I wrote it in bash as we weren't sure it was even possible (always good to start simple) but if it becomes a permanent option in our loadbalancer I might have another crack at it and use something like python and make the script a bit more robust, which I will of course add to this blog entry.
Right onto the good bit - Our tests were run on a 2003 domain with a popular web filter (probably best not to mention the name of the company as im about to be mean). Why did you not test with a 2008 domain controller I hear you ask??? We used an entire day testing with 2008 trying everything we could think of to get the NTLM authentication working via the proxy but to no avail. Things were thrown, puppies threatened and Im pretty sure our windows engineer was about to go on a killing spree at one point. What exasperated the issue was that unlike our loadbalancer we didnt have root access to the appliance so we couldnt check anything and there were NO LOGFILES viewable from the user interface so it was literally a process of trial and error until we found the solution. NO LOGFILES!!!! WHO LIVES LIKE THAT!!!!!
Now hindsight being a wonderful thing we should have given up at this point and tried another proxy but we didn't we persevered and eventually came to using a 2003 domain controller (which worked first time). I'm mentioning this as clearly something has changed between 2003 and 2008 which might mean that this script wont work with a 2008 domain controller.
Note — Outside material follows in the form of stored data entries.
-- ==== Sys2Proof/Machine/Control.lean ====
section
/-! DEFINITION. Headers, control transfer, takes, spawn, done, trap, control registers, mode writes, fences and waits, and the
timing reads: spec/11 R138-R141, spec/13 R170-R175, R178-R185. -/

namespace Sys2Proof.Machine

/-! Headers. -/

/-- SYNC: every earlier access has been performed, copies' among them, and the held operands are dropped (spec/11 R143). -/
def State.realign (s : State) (sync : BitVec 1) : Res State :=
  if sync = 1 then
    if s.partsOut s.core.issued then .error .wait
    else
      let t := s.flushStreams
      .ok { t with core := { t.core with hold := Vector.replicate 2 none } }
  else .ok s

/-- EXT: the bytes belong to the other slots (spec/11 R139); SYNC. -/
def execExt (n : BitVec 1) (c b a : BitVec 8) (s : State) : Host.Outcome State Fault Refusal :=
  slot (.ext n c b a) (fun t => t.realign n) s

/-- REP: the count and the mask belong to the M slot (spec/11 R140); SYNC. -/
def execRep (n : BitVec 1) (c : BitVec 16) (m : BitVec 8) (s : State) : Host.Outcome State Fault Refusal :=
  slot (.rep n c m) (fun t => t.realign n) s

/-- The effect of a LOOP header: on a replay it is not read again; with a trip count of 0 the body is skipped; else the
capture begins (spec/11 R141). -/
def State.enterLoop (s : State) (l : BitVec 6) (t : BitVec 5) : State :=
  match s.core.bundle with
  | none => s
  | some b =>
    if b.replay then s
    else if s.x t = 0 then { s with core := { s.core with bundle := some { b with skip := true } } }
    else { s with core := { s.core with loop := some { head := s.core.pc, len := l.toNat, xt := t, body := [(0, b.word)] } } }

/-- LOOP (spec/11 R141). -/
def execLoop (n : BitVec 1) (l : BitVec 6) (r : BitVec 5) (s : State) : Host.Outcome State Fault Refusal :=
  slot (.loop n l r) (fun t => (t.realign n).map (State.enterLoop · l r)) s

/-- NOP (spec/11 R132). -/
def execNop (s : State) : Host.Outcome State Fault Refusal := slot .nop (fun t => .ok t) s

/-! Control transfer (spec/13 R170, R171). -/

/-- The branch of the bundle is taken: its target is dispatched after the bundle. -/
def State.goto (s : State) (a : W64) : State :=
  { s with core := { s.core with bundle := s.core.bundle.map fun b => { b with target := some a } } }

/-- This bundle + 16 × off. -/
def State.target {w : Nat} (s : State) (o : Imm w) : W64 := s.core.pc + (o.sext <<< 4)

/-- A conditional branch. -/
def State.gotoIf {w : Nat} (s : State) (b : Bool) (o : Imm w) : Res State := .ok (if b then s.goto (s.target o) else s)

/-- A compare-and-branch under a condition of R168. -/
def branchIf (c : Nat) (b a : BitVec 5) (o : Imm 12) (s : State) : Res State :=
  s.gotoIf (holds c (s.x a) (s.x b)) o

/-- JMP. -/
def execJmp (o : Imm 17) (s : State) : Host.Outcome State Fault Refusal :=
  slot (.jmp o) (fun t => .ok (t.goto (t.target o))) s

/-- JAL. -/
def execJal (d : BitVec 5) (o : Imm 17) (s : State) : Host.Outcome State Fault Refusal :=
  slot (.jal d o) (fun t => .ok ((t.goto (t.target o)).setX d (t.core.pc + 16))) s

/-- JR. -/
def execJr (d a : BitVec 5) (g : BitVec 3) (s : State) : Host.Outcome State Fault Refusal :=
  slot (.jr d a g) (fun t =>
    if t.guard g then
      if field (t.x a) 3 0 = 0 then .ok ((t.goto (t.x a)).setX d (t.core.pc + 16)) else trap .align 1 (t.x a)
    else .ok t) s

/-- BR. -/
def execBr (p : BitVec 3) (n : BitVec 1) (o : Imm 18) (s : State) : Host.Outcome State Fault Refusal :=
  slot (.br p n o) (fun t => t.gotoIf (t.guard p != (n == 1)) o) s

/-- BRC_EQ. -/
def execBrcEq (b a : BitVec 5) (o : Imm 12) (s : State) : Host.Outcome State Fault Refusal :=
  slot (.brcEq b a o) (branchIf 0 b a o) s

/-- BRC_NE. -/
def execBrcNe (b a : BitVec 5) (o : Imm 12) (s : State) : Host.Outcome State Fault Refusal :=
  slot (.brcNe b a o) (branchIf 1 b a o) s

/-- BRC_LT. -/
def execBrcLt (b a : BitVec 5) (o : Imm 12) (s : State) : Host.Outcome State Fault Refusal :=
  slot (.brcLt b a o) (branchIf 2 b a o) s

/-- BRC_GE. -/
def execBrcGe (b a : BitVec 5) (o : Imm 12) (s : State) : Host.Outcome State Fault Refusal :=
  slot (.brcGe b a o) (branchIf 3 b a o) s

/-- BRC_LTU. -/
def execBrcLtu (b a : BitVec 5) (o : Imm 12) (s : State) : Host.Outcome State Fault Refusal :=
  slot (.brcLtu b a o) (branchIf 4 b a o) s

/-- BRC_GEU. -/
def execBrcGeu (b a : BitVec 5) (o : Imm 12) (s : State) : Host.Outcome State Fault Refusal :=
  slot (.brcGeu b a o) (branchIf 5 b a o) s

/-! Take, spawn, done, trap. -/

/-- TAKE: the boundary stands before the bundle (R172); the slot itself has no effect. -/
def execTakeMark (s : State) : Host.Outcome State Fault Refusal := slot .takeMark (fun t => .ok t) s

/-- The position of the current core in its gang. -/
def State.gangPos (s : State) : Nat := (s.core.gang.map (·.pos)).getD 0

/-- An idle core is available to the running context (spec/03 R36); a fenced core, one under test and one of a shed die
take no shot. -/
def State.available (s : State) (n : Nat) : Bool :=
  let c := s.coreAt n
  !c.fenced && !c.testing && !(s.die (dieOf n)).shed &&
    (c.resident == s.asid || (c.resident == 0 && s.residentOn (dieOf n) s.asid < s.ctx.quota))

/-- The checks of a spawn in order (R173). A spawn on a control core, which has no cluster, names no core: SPAWNBUSY NOTCORE is the
model's choice, for R173 is silent on it (DESIGN CHOICE, log 94). A core that is kept for a displaced shot, or that a waiting event
takes, holds a shot (spec/03 R33, spec/25 R337, R339; log 93). -/
def State.spawnCheck (s : State) (c e : W64) : Res Unit := do
  need s.core.gang.isNone .diverge 0 (BitVec.ofNat 64 s.gangPos)
  need (canonical e) .page 1 e
  need (field e 3 0 == 0) .align 1 e
  need (c.toNat ≤ 15 && !isControl s.cur) .spawnbusy 5
  need (c.toNat != s.cur % 16) .spawnbusy 3
  let n := s.cur / 16 * 16 + c.toNat
  need ((s.coreAt n).shot.isNone && !s.keeps n && !s.awaited n) .spawnbusy 1
  need (s.coreAt n).reserved.isNone .spawnbusy 2
  need (s.available n) .spawnbusy 4

/-- The core is reserved for the take: it becomes resident for the context, and is woken (spec/03 R36). -/
def State.reserve (s : State) (n : Nat) (e : W64) : State :=
  let r : Reservation := { by_ := s.cur, launch := (s.core.shot.map (·.launch)).getD 0, asid := s.asid, entry := e,
                           args := (List.range 8).map fun k => s.x (BitVec.ofNat 5 (k + 2)), ready := false }
  let s1 := s.onCore n fun c => { c with reserved := some r, resident := s.asid, ballast := none }
  let s2 := { s1 with core := { s1.core with take := { s1.core.take with spawns := s1.core.take.spawns ++ [n] } } }
  s2.wakeRequest n

/-- SPAWN: the checks, the reservation, and a wait until the core is awake (R173, spec/03 R36, spec/33 R397). -/
def State.spawnTo (s : State) (c e : W64) : Res State :=
  let n := s.cur / 16 * 16 + c.toNat
  if s.core.run = .blocked ∧ s.core.take.spawns.contains n then
    if (s.coreAt n).gated then .error .wait else .ok s
  else
    match s.spawnCheck c e with
    | .error x => .error x
    | .ok _ => if (s.coreAt n).gated then .error (.waitIn (s.reserve n e)) else .ok (s.reserve n e)

/-- SPAWN. -/
def execSpawn (a b : BitVec 5) (s : State) : Host.Outcome State Fault Refusal :=
  slot (.spawn a b) (fun t => t.spawnTo (t.x a) (t.x b)) s

/-- Every member of the gang has come to the `done` of its bundle. -/
def State.allAtDone (s : State) : Bool :=
  s.members.all fun n =>
    let c := s.coreAt n
    n == s.cur || (c.issued == s.core.issued && c.run == .blocked && c.slipped.isEmpty &&
      c.bundle.any fun b => isDone (slotWord b.word b.slotNo))

/-- `done`: every member of a gang ends with the others, when the watched writes of their copies have been performed; a linked q register with an entry left raises BUNDLE QNOTEMPTY at
the boundary (R174, spec/03 R39, spec/25 R326). -/
def State.doneAll (s : State) : State :=
  if !s.allAtDone || s.watchedOut then s.block
  else if s.members.any fun n => (s.focus n).qLeft then s.raiseAt { cause := .bundle, detail := 6 } 6 0
  else s.members.foldl (fun t n => t.withCore n State.finishShot) s

/-- DONE. -/
def execDoneShot (s : State) : Host.Outcome State Fault Refusal := .next s.doneAll

/-- TRAP (R175). -/
def execTrapUser (a : BitVec 5) (i : Imm 12) (s : State) : Host.Outcome State Fault Refusal :=
  slot (.trapUser a i) (fun t => if t.x a = 0 then .ok t else trap .user 0 i.zext (t.x a)) s

/-! Control registers (spec/11 R149, R178). -/

/-- A row of z0 to z7 belongs to a configured tile (spec/17 R231). -/
def State.tileRow (s : State) (r : Nat) : Bool := decide (r % 64 < s.rows (r / 64))

/-- A row is free and not parked (spec/15 R229). -/
def State.freeRow (s : State) (r : Nat) : Bool := !s.tileRow r && !s.core.parked.contains r

/-- The lowest free row; 512 when there is none (spec/15 R229). -/
def State.nextRow (s : State) : Nat := ((List.range 512).find? s.freeRow).getD 512

/-- PARK (spec/15 R229). -/
def State.parkReg (s : State) : W64 :=
  BitVec.ofNat 64 (((List.range 512).filter s.freeRow).length + 2 ^ 10 * s.core.parked.length + 2 ^ 20 * s.nextRow)

/-- COREID (R181); what a control core reads in its fields is not stated, and is free; the reserved bits read zero (R7). -/
def State.coreid (s : State) : W64 :=
  if isControl s.cur then BitVec.ofNat 64 (s.free 0) &&& 0x1F387FF#64
  else BitVec.ofNat 64 (s.cur + 2 ^ 15 * (dieOf s.cur - (s.dies s.ctx).1) + 2 ^ 20 * s.gangPos +
    (if s.core.gang.isSome then 2 ^ 24 else 0))
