/-- The fresh walk for the current core: no cached translation serves it; none when the access is allowed (R345). -/
def State.freshFail (s : State) (acc : Acc) (va : W64) : Option Fail :=
  let t := { s with core := { s.core with tlb := [] }, st := { s.st with clusterTlb := [] } }
  match t.resolve acc va with | .error f => some f | .ok _ => none

/-- The cause and detail of a stopped core become those of the fresh walk (R345). -/
def Core.recaused (c : Core) (f : Fail) : Core :=
  { c with cause := (c.cause &&& ~~~0xFFFF#64) ||| w64 (f.cause.code + 256 * f.detail) }

/-- The fault of a stopped core is walked afresh: its shot resumes, or the record tells what the walk finds and `act` follows (R345). -/
def State.walkedAfresh (s : State) (n : Nat) (act : Fail → State → State) : State :=
  let c := s.coreAt n
  match (s.focus n).freshFail (accOf c) c.dw0 with
  | none => s.resumeAll n
  | some f => act f ((s.stoppedWith n).foldl (fun u m => u.onCore m (·.recaused f)) s)

/-- A translation fault: walked afresh once no tinv of the ASID is open; the shot resumes, waits for a page of the host, or
its trap is delivered (R345, R346, spec/05 R69). No table translates the scratchpad windows: a fault there is delivered as it was
raised. -/
def State.resolveFault (s : State) (n : Nat) (h : Shot) : State :=
  let c := s.coreAt n
  let a := field c.ctx 15 0
  if s.tinvOpen a ∨ (s.moving a c.dw0 ∧ field c.cause 15 0 = 0x0507) then s
  else if padBase ≤ c.dw0.toNat then s.deliverTrap n h
  else s.walkedAfresh n fun f t => if f = Fail.hostOwned then t.fetchPage a c.dw0 else t.deliverTrap n h

/-- The stopped cores that wait for a page of a context, one for each gang, each with its shot. -/
def State.waitingFor (s : State) (a : Nat) (va : W64) : List (Nat × Shot) :=
  s.listed.filterMap fun e =>
    if !isControl e.1 && e.2.run == .stopped && e.2.why == .trap && field e.2.cause 15 0 == 0x0507 &&
        field e.2.ctx 15 0 == a && s.samePage a va e.2.dw0 && s.leads e.1 then e.2.shot.map fun h => (e.1, h) else none

/-- What arrived of a page may let the shots go on that wait for it (spec/05 R69, R345). -/
def State.resolveWaiting (s : State) (a : Nat) (va : W64) : State :=
  (s.waitingFor a va).foldl (fun u e => u.resolveFault e.1 e.2) s

/-- The host's reply to a FETCH: the page arrives and the faulting shots resume; a DENIED leaves it with the host, and the faults
are delivered; none where the write of the page waits, or what a denial delivers for the end of a tinv (spec/05 R68, R69,
spec/07 R91, spec/31 R389, R345). -/
def State.fetched (s : State) (a : Nat) (va : W64) (granted : Bool) (data : List Byte) : Option State :=
  if !s.peers.moves.any fun m => m.asid == a && m.va == pageOf va then some s
  else if granted then
    if s.pageWaits a va then none else some (((s.takePage a va data).endMove a va).resolveWaiting a va)
  else if s.tinvOpen a then none
  else
    let t := s.endMove a va
    some ((t.waitingFor a va).foldl (fun u e => u.walkedAfresh e.1 fun _ v => v.deliverTrap e.1 e.2) t)

/-- The stopped shot of core `n` whose trap firmware has still to act on; a gang is acted on through its lead, and nothing is acted
on between a power-fail warning and the end of the restart (spec/29 R357, R374). -/
def State.undelivered (s : State) (n : Nat) : Option Shot :=
  let c := s.coreAt n
  if c.run = .stopped ∧ c.why = .trap ∧ s.leads n ∧ s.mod.phase = .normal then c.shot else none

/-- The trap of core `n` had been delivered when its shot was put away: its handler runs again from its first bundle (R335, R339). -/
def State.pends (s : State) (n : Nat) : Bool := (s.coreAt n).cause.getLsbD 24

/-- FAULT_RESOLUTION. -/
def execFaultResolution (core : Nat) (s : State) : Host.Outcome State Fault Refusal :=
  .next (match s.undelivered core with
  | none => s
  | some h => if isFault (s.coreAt core).cause && !s.pends core then s.resolveFault core h else s)

/-- TRAP_DELIVERY: a translation fault is resolved as R345 says; DETREAD may be supplied by firmware; any other trap goes to
the handler or ends the launch (R331). -/
def execTrapDelivery (core : Nat) (s : State) : Host.Outcome State Fault Refusal :=
  let c := s.coreAt core
  .next (match s.undelivered core with
  | none => s
  | some h =>
    if s.pends core then s.deliverTrap core h
    else if isFault c.cause then s.resolveFault core h
    else match if causeCode c.cause = 0x12 then Config.supplies (field c.ctx 15 0) s.fresh else none with
      | some v => s.supplyPolicy core v h.launch
      | none => s.deliverTrap core h)

/-! ACTION (R334). -/

/-- A handler shot that has ended on core `n`, with ACTION and SUPPLY of its frame; a frame that cannot be read is as
TERMINATE. -/
def State.action (s : State) (n : Nat) : Option (Shot × Nat × W64) :=
  let c := s.coreAt n
  match c.shot with
  | none => none
  | some h =>
    if c.run ≠ .ended ∨ s.mod.phase ≠ .normal then none
    else match s.readFrame (field c.ctx 15 0) n with
      | none => some (h, 2, 0)
      | some b => some (h, leAt b 56 8, w64 (leAt b 64 8))
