/-- R210, R211, R118: the conversions: the rounding ones by FMT.RM and FMT.SAT, with operand b read only under the random mode,
and the exact ones from the low bits of each lane, which never read operand b (the model's reading, log 18). R108, R109,
R116-R118: the code of every f32 value is what rounding that value gives, with no flag; a NaN gives the canonical one; every
bf16, e5m2, e4m3 and e2m1 code that is no NaN converts to f32 and back to itself under every mode; and a sum does not depend on
the order of its operands. -/
def Obligations.VectorConversions : Prop := Sys2Proof.Claims.VectorConversions ∧ Sys2Proof.Claims.FloatCodesRoundTrip

/-- R176, R177: ld, st, ldw, stf and pclr compute their address from x[xa] and the scaled offset and have the effect that the
checks let through: the value loaded goes to xd sign- or zero-extended, the low bytes of x[xs] are stored; a failing check, or a
wait of ldw, ends the slot with no write of a register. R49, R51, R52, R177, R1: a scalar load or store of the core's own U-pad,
in a granted block, aligned, with no error standing there, no entry of a write stream waiting, no slot held and no copy
outstanding: the load returns the bytes least significant first and changes nothing; the store changes exactly its bytes; a
misaligned one within a block that lets it raises ALIGN, one whose first block is not granted or not writable PROT, where no
later block of its bytes is worse. R49-R56, R176, R177: ld, ldw, st, stf and pclr complete at an aligned address of the core's
own U-pad: ld writes the bytes, zero- or sign-extended, to xd; ldw, once its granule is FULL and no take has claimed it, does so
and with .clr claims it, and waits else; st and stf change exactly their bytes, stf leaving its granule FULL and st every
presence bit as it was; pclr leaves the granules of its range EMPTY, and no other granule and no byte changed. -/
def Obligations.ScalarLoadsAndStores : Prop := Sys2Proof.Claims.ScalarLoadsAndStores ∧ Sys2Proof.Claims.UPadLoadAndStore ∧ Sys2Proof.Claims.OwnPadAccesses

/-- R177, R62, R84: what a store leaves: where its checks pass and no entry of a write stream waits, the only bytes of storage
that change are those that the checks resolved (where a word in error or a line under another key is met, those of its line, and
where a walk meets a table line in error, those of that line), and of the core only its caches, its take and the code it
remembers. R177, R84: what a load leaves: no byte of storage changes where no entry of a write stream waits and no word is in
error (a word that the decoder miscorrects stands as what it gave), and of the core only its translation cache and its take. -/
def Obligations.LoadAndStoreFrame : Prop := Sys2Proof.Claims.StoreFrame ∧ Sys2Proof.Claims.LoadFrame

/-- R221, R224: a pop of a read stream takes the entry of up to 64 elements at CURSOR, fetched ahead or now, and advances CURSOR
by them; a pop of a write stream raises STREAM DIR, one at the end STREAM END; a push to a write stream queues the low bytes of
its elements at their addresses and advances CURSOR, and waits while eight entries stand or a copy of the core still has a
granule of them to read or write. R229, R230: vpark writes the row that x[xr] names and marks it parked; vunpark reads a parked
row; the freeing form frees it with the take's commit; a row beyond 511, of a configured tile, or not parked raises PARK. -/
def Obligations.StreamEntriesAndParking : Prop := Sys2Proof.Claims.StreamEntries ∧ Sys2Proof.Claims.Parking
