@[simp] theorem State.block_x (s : State)  (k : BitVec 5) : s.block.x k = s.x k := rfl
@[simp] theorem State.block_p (s : State)  (k : BitVec 3) : s.block.p k = s.p k := rfl
@[simp] theorem State.block_v (s : State)  (k : Nat) : s.block.v k = s.v k := rfl
@[simp] theorem State.block_q (s : State)  (k : Nat) : s.block.q k = s.q k := rfl
@[simp] theorem State.block_m (s : State)  (k : Nat) : s.block.m k = s.m k := rfl
@[simp] theorem State.block_o (s : State)  (k : Nat) : s.block.o k = s.o k := rfl
@[simp] theorem State.block_sd (s : State)  (k : Nat) : s.block.sd k = s.sd k := rfl
@[simp] theorem State.block_rows (s : State)  (k : Nat) : s.block.rows k = s.rows k := rfl
@[simp] theorem State.block_zreg (s : State)  (k : Nat) : s.block.zreg k = s.zreg k := rfl
@[simp] theorem State.block_guard (s : State)  (k : BitVec 3) : s.block.guard k = s.guard k := rfl

@[simp] theorem State.goto_x (s : State) (a : W64) (k : BitVec 5) : (s.goto a).x k = s.x k := rfl
@[simp] theorem State.goto_p (s : State) (a : W64) (k : BitVec 3) : (s.goto a).p k = s.p k := rfl
@[simp] theorem State.goto_v (s : State) (a : W64) (k : Nat) : (s.goto a).v k = s.v k := rfl
@[simp] theorem State.goto_q (s : State) (a : W64) (k : Nat) : (s.goto a).q k = s.q k := rfl
@[simp] theorem State.goto_m (s : State) (a : W64) (k : Nat) : (s.goto a).m k = s.m k := rfl
@[simp] theorem State.goto_o (s : State) (a : W64) (k : Nat) : (s.goto a).o k = s.o k := rfl
@[simp] theorem State.goto_sd (s : State) (a : W64) (k : Nat) : (s.goto a).sd k = s.sd k := rfl
@[simp] theorem State.goto_rows (s : State) (a : W64) (k : Nat) : (s.goto a).rows k = s.rows k := rfl
@[simp] theorem State.goto_zreg (s : State) (a : W64) (k : Nat) : (s.goto a).zreg k = s.zreg k := rfl
@[simp] theorem State.goto_guard (s : State) (a : W64) (k : BitVec 3) : (s.goto a).guard k = s.guard k := rfl

@[simp] theorem State.wroteWords_x (s : State) (ws : Words) (k : BitVec 5) : (s.wroteWords ws).x k = s.x k := rfl
@[simp] theorem State.wroteWords_p (s : State) (ws : Words) (k : BitVec 3) : (s.wroteWords ws).p k = s.p k := rfl
@[simp] theorem State.wroteWords_v (s : State) (ws : Words) (k : Nat) : (s.wroteWords ws).v k = s.v k := rfl
@[simp] theorem State.wroteWords_q (s : State) (ws : Words) (k : Nat) : (s.wroteWords ws).q k = s.q k := rfl
@[simp] theorem State.wroteWords_m (s : State) (ws : Words) (k : Nat) : (s.wroteWords ws).m k = s.m k := rfl
@[simp] theorem State.wroteWords_o (s : State) (ws : Words) (k : Nat) : (s.wroteWords ws).o k = s.o k := rfl
@[simp] theorem State.wroteWords_sd (s : State) (ws : Words) (k : Nat) : (s.wroteWords ws).sd k = s.sd k := rfl
@[simp] theorem State.wroteWords_rows (s : State) (ws : Words) (k : Nat) : (s.wroteWords ws).rows k = s.rows k := rfl
@[simp] theorem State.wroteWords_zreg (s : State) (ws : Words) (k : Nat) : (s.wroteWords ws).zreg k = s.zreg k := rfl
@[simp] theorem State.wroteWords_guard (s : State) (ws : Words) (k : BitVec 3) : (s.wroteWords ws).guard k = s.guard k := rfl

/-! Reading back. -/

@[simp] theorem State.x_zero (s : State) : s.x 0 = 0 := rfl

/-- A register reads what was written to it; x0 reads 0. -/
theorem State.x_setX (s : State) (n k : BitVec 5) (v : W64) :
    (s.setX n v).x k = if k = n ∧ n ≠ 0 then v else s.x k := by
  unfold State.x State.setX
  by_cases hk : k = 0
  · rw [if_pos hk, if_pos hk, if_neg]
    rintro ⟨rfl, h⟩
    exact h hk
  · rw [if_neg hk, if_neg hk]
    by_cases hn : n = 0
    · rw [if_pos hn, if_neg fun h => h.2 hn]
    · rw [if_neg hn]
      by_cases h : k = n
      · subst h
        rw [if_pos ⟨rfl, hn⟩]
        exact Vector.getElem_set_self ..
      · have h' : n.toNat ≠ k.toNat := fun e => h (BitVec.eq_of_toNat_eq e.symm)
        rw [if_neg fun e => h e.1]
        exact Vector.getElem_set_ne n.isLt k.isLt h'

@[simp] theorem State.p_zero (s : State) : s.p 0 = BitVec.allOnes 64 := rfl

/-- A guard register reads what was written to it; p0 reads all ones. -/
theorem State.p_setP (s : State) (n k : BitVec 3) (v : W64) :
    (s.setP n v).p k = if k = n ∧ n ≠ 0 then v else s.p k := by
  unfold State.p State.setP
  by_cases hk : k = 0
  · rw [if_pos hk, if_pos hk, if_neg]
    rintro ⟨rfl, h⟩
    exact h hk
  · rw [if_neg hk, if_neg hk]
    by_cases hn : n = 0
    · rw [if_pos hn, if_neg fun h => h.2 hn]
    · rw [if_neg hn]
      by_cases h : k = n
      · subst h
        rw [if_pos ⟨rfl, hn⟩]
        exact Vector.getElem_set_self ..
      · have h' : n.toNat ≠ k.toNat := fun e => h (BitVec.eq_of_toNat_eq e.symm)
        rw [if_neg fun e => h e.1]
        exact Vector.getElem_set_ne n.isLt k.isLt h'

/-- An entry of a vector after an entry has been written. -/
theorem getD_setIfInBounds {α : Type} {m : Nat} (x : Vector α m) (n k : Nat) (a d : α) (hn : n < m) :
    (x.setIfInBounds n a).getD k d = if k = n then a else x.getD k d := by
  rcases x with ⟨x, rfl⟩
  simp only [Vector.setIfInBounds, Vector.getD, Array.getD_eq_getD_getElem?, Array.getElem?_setIfInBounds]
  by_cases h : n = k
  · subst h; simp [hn]
  · simp [h, Ne.symm h]

/-- A vector register reads what was written to it. -/
theorem State.v_setV (s : State) (n k : Nat) (a : Lanes) (hn : n < 32) :
    (s.setV n a).v k = if k = n then a else s.v k := getD_setIfInBounds _ _ _ _ _ hn

/-- A moment register reads what was written to it. -/
theorem State.m_setM (s : State) (n k : Nat) (a : Moment) (hn : n < 16) :
    (s.setM n a).m k = if k = n then a else s.m k := getD_setIfInBounds _ _ _ _ _ hn

/-- A offset register reads what was written to it. -/
theorem State.o_setO (s : State) (n k : Nat) (a : Oreg) (hn : n < 8) :
    (s.setO n a).o k = if k = n then a else s.o k := getD_setIfInBounds _ _ _ _ _ hn

/-- A stream descriptor register reads what was written to it. -/
theorem State.sd_setSd (s : State) (n k : Nat) (a : Sd) (hn : n < 16) :
    (s.setSd n a).sd k = if k = n then a else s.sd k := getD_setIfInBounds _ _ _ _ _ hn

/-- A q register reads what was written to it. -/
theorem State.q_setQ (s : State) (n k : Nat) (a : List Lanes) (hn : n < 16) :
    (s.setQ n a).q k = if k = n then a else s.q k := getD_setIfInBounds _ _ _ _ _ hn

end Sys2Proof.Machine
end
But it should be easy enough to test (if you have a working setup) just run the curl command included in this script.
As it was designed to be used with Ldirectord the script expects it to be run with the following parameters - virtual ip port real ip port so to run it from the command line enter:
./http_ntlm_proxy_check.sh vip port rip port
The rip ip and port number should be that of your proxy server, and you can set the vip and port number as anything you like, as I said before its designed for Ldirectord so those are the values that get passed to it when its running the check.
An additional option I added is that some times when the NTLM authentication service was disabled the proxy would still return a webpage, it was an error message but as far as curl was concerned it was still a page. Which ment that curl exited with a status code of zero instead of failing to retrieve the page (all will become clear when I post the code below) So you can add a search string so that it looks for something on the page that curl returns. For our test proxy it returned "Authentication failed" so I greped the output of curl for that and if it was found the check would be deemed a failure.
Here's the code - Hopefully if I have written it well it should be fairly self explanatory:
#!/bin/bash
#
#Script to check ntlm authentication is still running via a web proxy by logging in with ntlm and attempting
#to grab a page via the proxy.
#
#
#user defined variables
WEB_PAGE_TO_CHECK[0]="www.cheese.com"
WEB_PAGE_TO_CHECK[1]="www.loadbalancer.org"
DOMAIN="ROBS"
USERNAME="tom"
PASSWORD="Loadbalancer100"
#the next variable is where it gets complicated some proxies return an authentication failed page when the ntlm service is not responding so curl exits with a code
#of zero as a page was returned theoretically passing the check. So you can set this value for something that is returned on the page that would indicate to you that the check has failed, this can be disabled by setting the variable $PAGE_CHECK to 0
PAGE_CHECK="1"
STRING_TO_CHECK_FOR="Authentication failed"
#specify the proxy server as virtual_ip and virtual_port so when this is sent from ldirectord it will query your vip.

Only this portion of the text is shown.